Work order: Out of the material that follows, write out exactly the lines from the line with "(s.setReg8 .H v).d = s.d := rfl" to the line with "v).h = v := rfl", both ends included, and no others.

⁂

/-! ### `setReg8` -/

@[simp] theorem State.setReg8_A_a (s : State) (v : Byte) : (s.setReg8 .A v).a = v := rfl
@[simp] theorem State.setReg8_A_f (s : State) (v : Byte) : (s.setReg8 .A v).f = s.f := rfl
@[simp] theorem State.setReg8_A_b (s : State) (v : Byte) : (s.setReg8 .A v).b = s.b := rfl
@[simp] theorem State.setReg8_A_c (s : State) (v : Byte) : (s.setReg8 .A v).c = s.c := rfl
@[simp] theorem State.setReg8_A_d (s : State) (v : Byte) : (s.setReg8 .A v).d = s.d := rfl
@[simp] theorem State.setReg8_A_e (s : State) (v : Byte) : (s.setReg8 .A v).e = s.e := rfl
@[simp] theorem State.setReg8_A_h (s : State) (v : Byte) : (s.setReg8 .A v).h = s.h := rfl
@[simp] theorem State.setReg8_A_l (s : State) (v : Byte) : (s.setReg8 .A v).l = s.l := rfl
@[simp] theorem State.setReg8_A_sp (s : State) (v : Byte) : (s.setReg8 .A v).sp = s.sp := rfl
@[simp] theorem State.setReg8_A_pc (s : State) (v : Byte) : (s.setReg8 .A v).pc = s.pc := rfl
@[simp] theorem State.setReg8_A_mem (s : State) (v : Byte) : (s.setReg8 .A v).mem = s.mem := rfl
@[simp] theorem State.setReg8_A_cfg (s : State) (v : Byte) : (s.setReg8 .A v).cfg = s.cfg := rfl
@[simp] theorem State.setReg8_B_a (s : State) (v : Byte) : (s.setReg8 .B v).a = s.a := rfl
@[simp] theorem State.setReg8_B_f (s : State) (v : Byte) : (s.setReg8 .B v).f = s.f := rfl
@[simp] theorem State.setReg8_B_b (s : State) (v : Byte) : (s.setReg8 .B v).b = v := rfl
@[simp] theorem State.setReg8_B_c (s : State) (v : Byte) : (s.setReg8 .B v).c = s.c := rfl
@[simp] theorem State.setReg8_B_d (s : State) (v : Byte) : (s.setReg8 .B v).d = s.d := rfl
@[simp] theorem State.setReg8_B_e (s : State) (v : Byte) : (s.setReg8 .B v).e = s.e := rfl
@[simp] theorem State.setReg8_B_h (s : State) (v : Byte) : (s.setReg8 .B v).h = s.h := rfl
@[simp] theorem State.setReg8_B_l (s : State) (v : Byte) : (s.setReg8 .B v).l = s.l := rfl
@[simp] theorem State.setReg8_B_sp (s : State) (v : Byte) : (s.setReg8 .B v).sp = s.sp := rfl
@[simp] theorem State.setReg8_B_pc (s : State) (v : Byte) : (s.setReg8 .B v).pc = s.pc := rfl
@[simp] theorem State.setReg8_B_mem (s : State) (v : Byte) : (s.setReg8 .B v).mem = s.mem := rfl
@[simp] theorem State.setReg8_B_cfg (s : State) (v : Byte) : (s.setReg8 .B v).cfg = s.cfg := rfl
@[simp] theorem State.setReg8_C_a (s : State) (v : Byte) : (s.setReg8 .C v).a = s.a := rfl
@[simp] theorem State.setReg8_C_f (s : State) (v : Byte) : (s.setReg8 .C v).f = s.f := rfl
@[simp] theorem State.setReg8_C_b (s : State) (v : Byte) : (s.setReg8 .C v).b = s.b := rfl
@[simp] theorem State.setReg8_C_c (s : State) (v : Byte) : (s.setReg8 .C v).c = v := rfl
@[simp] theorem State.setReg8_C_d (s : State) (v : Byte) : (s.setReg8 .C v).d = s.d := rfl
@[simp] theorem State.setReg8_C_e (s : State) (v : Byte) : (s.setReg8 .C v).e = s.e := rfl
@[simp] theorem State.setReg8_C_h (s : State) (v : Byte) : (s.setReg8 .C v).h = s.h := rfl
@[simp] theorem State.setReg8_C_l (s : State) (v : Byte) : (s.setReg8 .C v).l = s.l := rfl
@[simp] theorem State.setReg8_C_sp (s : State) (v : Byte) : (s.setReg8 .C v).sp = s.sp := rfl
@[simp] theorem State.setReg8_C_pc (s : State) (v : Byte) : (s.setReg8 .C v).pc = s.pc := rfl
@[simp] theorem State.setReg8_C_mem (s : State) (v : Byte) : (s.setReg8 .C v).mem = s.mem := rfl
@[simp] theorem State.setReg8_C_cfg (s : State) (v : Byte) : (s.setReg8 .C v).cfg = s.cfg := rfl
@[simp] theorem State.setReg8_D_a (s : State) (v : Byte) : (s.setReg8 .D v).a = s.a := rfl
@[simp] theorem State.setReg8_D_f (s : State) (v : Byte) : (s.setReg8 .D v).f = s.f := rfl
@[simp] theorem State.setReg8_D_b (s : State) (v : Byte) : (s.setReg8 .D v).b = s.b := rfl
@[simp] theorem State.setReg8_D_c (s : State) (v : Byte) : (s.setReg8 .D v).c = s.c := rfl
@[simp] theorem State.setReg8_D_d (s : State) (v : Byte) : (s.setReg8 .D v).d = v := rfl
@[simp] theorem State.setReg8_D_e (s : State) (v : Byte) : (s.setReg8 .D v).e = s.e := rfl
@[simp] theorem State.setReg8_D_h (s : State) (v : Byte) : (s.setReg8 .D v).h = s.h := rfl
@[simp] theorem State.setReg8_D_l (s : State) (v : Byte) : (s.setReg8 .D v).l = s.l := rfl
@[simp] theorem State.setReg8_D_sp (s : State) (v : Byte) : (s.setReg8 .D v).sp = s.sp := rfl
@[simp] theorem State.setReg8_D_pc (s : State) (v : Byte) : (s.setReg8 .D v).pc = s.pc := rfl
@[simp] theorem State.setReg8_D_mem (s : State) (v : Byte) : (s.setReg8 .D v).mem = s.mem := rfl
@[simp] theorem State.setReg8_D_cfg (s : State) (v : Byte) : (s.setReg8 .D v).cfg = s.cfg := rfl
@[simp] theorem State.setReg8_E_a (s : State) (v : Byte) : (s.setReg8 .E v).a = s.a := rfl
@[simp] theorem State.setReg8_E_f (s : State) (v : Byte) : (s.setReg8 .E v).f = s.f := rfl
@[simp] theorem State.setReg8_E_b (s : State) (v : Byte) : (s.setReg8 .E v).b = s.b := rfl
@[simp] theorem State.setReg8_E_c (s : State) (v : Byte) : (s.setReg8 .E v).c = s.c := rfl
@[simp] theorem State.setReg8_E_d (s : State) (v : Byte) : (s.setReg8 .E v).d = s.d := rfl
@[simp] theorem State.setReg8_E_e (s : State) (v : Byte) : (s.setReg8 .E v).e = v := rfl
@[simp] theorem State.setReg8_E_h (s : State) (v : Byte) : (s.setReg8 .E v).h = s.h := rfl
@[simp] theorem State.setReg8_E_l (s : State) (v : Byte) : (s.setReg8 .E v).l = s.l := rfl
@[simp] theorem State.setReg8_E_sp (s : State) (v : Byte) : (s.setReg8 .E v).sp = s.sp := rfl
@[simp] theorem State.setReg8_E_pc (s : State) (v : Byte) : (s.setReg8 .E v).pc = s.pc := rfl
@[simp] theorem State.setReg8_E_mem (s : State) (v : Byte) : (s.setReg8 .E v).mem = s.mem := rfl
@[simp] theorem State.setReg8_E_cfg (s : State) (v : Byte) : (s.setReg8 .E v).cfg = s.cfg := rfl
@[simp] theorem State.setReg8_H_a (s : State) (v : Byte) : (s.setReg8 .H v).a = s.a := rfl
@[simp] theorem State.setReg8_H_f (s : State) (v : Byte) : (s.setReg8 .H v).f = s.f := rfl
@[simp] theorem State.setReg8_H_b (s : State) (v : Byte) : (s.setReg8 .H v).b = s.b := rfl
@[simp] theorem State.setReg8_H_c (s : State) (v : Byte) : (s.setReg8 .H v).c = s.c := rfl
@[simp] theorem State.setReg8_H_d (s : State) (v : Byte) : (s.setReg8 .H v).d = s.d := rfl
@[simp] theorem State.setReg8_H_e (s : State) (v : Byte) : (s.setReg8 .H v).e = s.e := rfl
@[simp] theorem State.setReg8_H_h (s : State) (v : Byte) : (s.setReg8 .H v).h = v := rfl
@[simp] theorem State.setReg8_H_l (s : State) (v : Byte) : (s.setReg8 .H v).l = s.l := rfl
@[simp] theorem State.setReg8_H_sp (s : State) (v : Byte) : (s.setReg8 .H v).sp = s.sp := rfl
@[simp] theorem State.setReg8_H_pc (s : State) (v : Byte) : (s.setReg8 .H v).pc = s.pc := rfl
@[simp] theorem State.setReg8_H_mem (s : State) (v : Byte) : (s.setReg8 .H v).mem = s.mem := rfl
@[simp] theorem State.setReg8_H_cfg (s : State) (v : Byte) : (s.setReg8 .H v).cfg = s.cfg := rfl
@[simp] theorem State.setReg8_L_a (s : State) (v : Byte) : (s.setReg8 .L v).a = s.a := rfl
@[simp] theorem State.setReg8_L_f (s : State) (v : Byte) : (s.setReg8 .L v).f = s.f := rfl
@[simp] theorem State.setReg8_L_b (s : State) (v : Byte) : (s.setReg8 .L v).b = s.b := rfl
@[simp] theorem State.setReg8_L_c (s : State) (v : Byte) : (s.setReg8 .L v).c = s.c := rfl
@[simp] theorem State.setReg8_L_d (s : State) (v : Byte) : (s.setReg8 .L v).d = s.d := rfl
@[simp] theorem State.setReg8_L_e (s : State) (v : Byte) : (s.setReg8 .L v).e = s.e := rfl
@[simp] theorem State.setReg8_L_h (s : State) (v : Byte) : (s.setReg8 .L v).h = s.h := rfl
@[simp] theorem State.setReg8_L_l (s : State) (v : Byte) : (s.setReg8 .L v).l = v := rfl
@[simp] theorem State.setReg8_L_sp (s : State) (v : Byte) : (s.setReg8 .L v).sp = s.sp := rfl
@[simp] theorem State.setReg8_L_pc (s : State) (v : Byte) : (s.setReg8 .L v).pc = s.pc := rfl
@[simp] theorem State.setReg8_L_mem (s : State) (v : Byte) : (s.setReg8 .L v).mem = s.mem := rfl
@[simp] theorem State.setReg8_L_cfg (s : State) (v : Byte) : (s.setReg8 .L v).cfg = s.cfg := rfl
@[simp] theorem State.setReg8_f (s : State) (r : Reg8) (v : Byte) : (s.setReg8 r v).f = s.f := by cases r <;> rfl
@[simp] theorem State.setReg8_sp (s : State) (r : Reg8) (v : Byte) : (s.setReg8 r v).sp = s.sp := by cases r <;> rfl
@[simp] theorem State.setReg8_pc (s : State) (r : Reg8) (v : Byte) : (s.setReg8 r v).pc = s.pc := by cases r <;> rfl
@[simp] theorem State.setReg8_mem (s : State) (r : Reg8) (v : Byte) : (s.setReg8 r v).mem = s.mem := by cases r <;> rfl
@[simp] theorem State.setReg8_cfg (s : State) (r : Reg8) (v : Byte) : (s.setReg8 r v).cfg = s.cfg := by cases r <;> rfl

⁂

Answer to this task:
@[simp] theorem State.setReg8_H_d (s : State) (v : Byte) : (s.setReg8 .H v).d = s.d := rfl
@[simp] theorem State.setReg8_H_e (s : State) (v : Byte) : (s.setReg8 .H v).e = s.e := rfl
@[simp] theorem State.setReg8_H_h (s : State) (v : Byte) : (s.setReg8 .H v).h = v := rfl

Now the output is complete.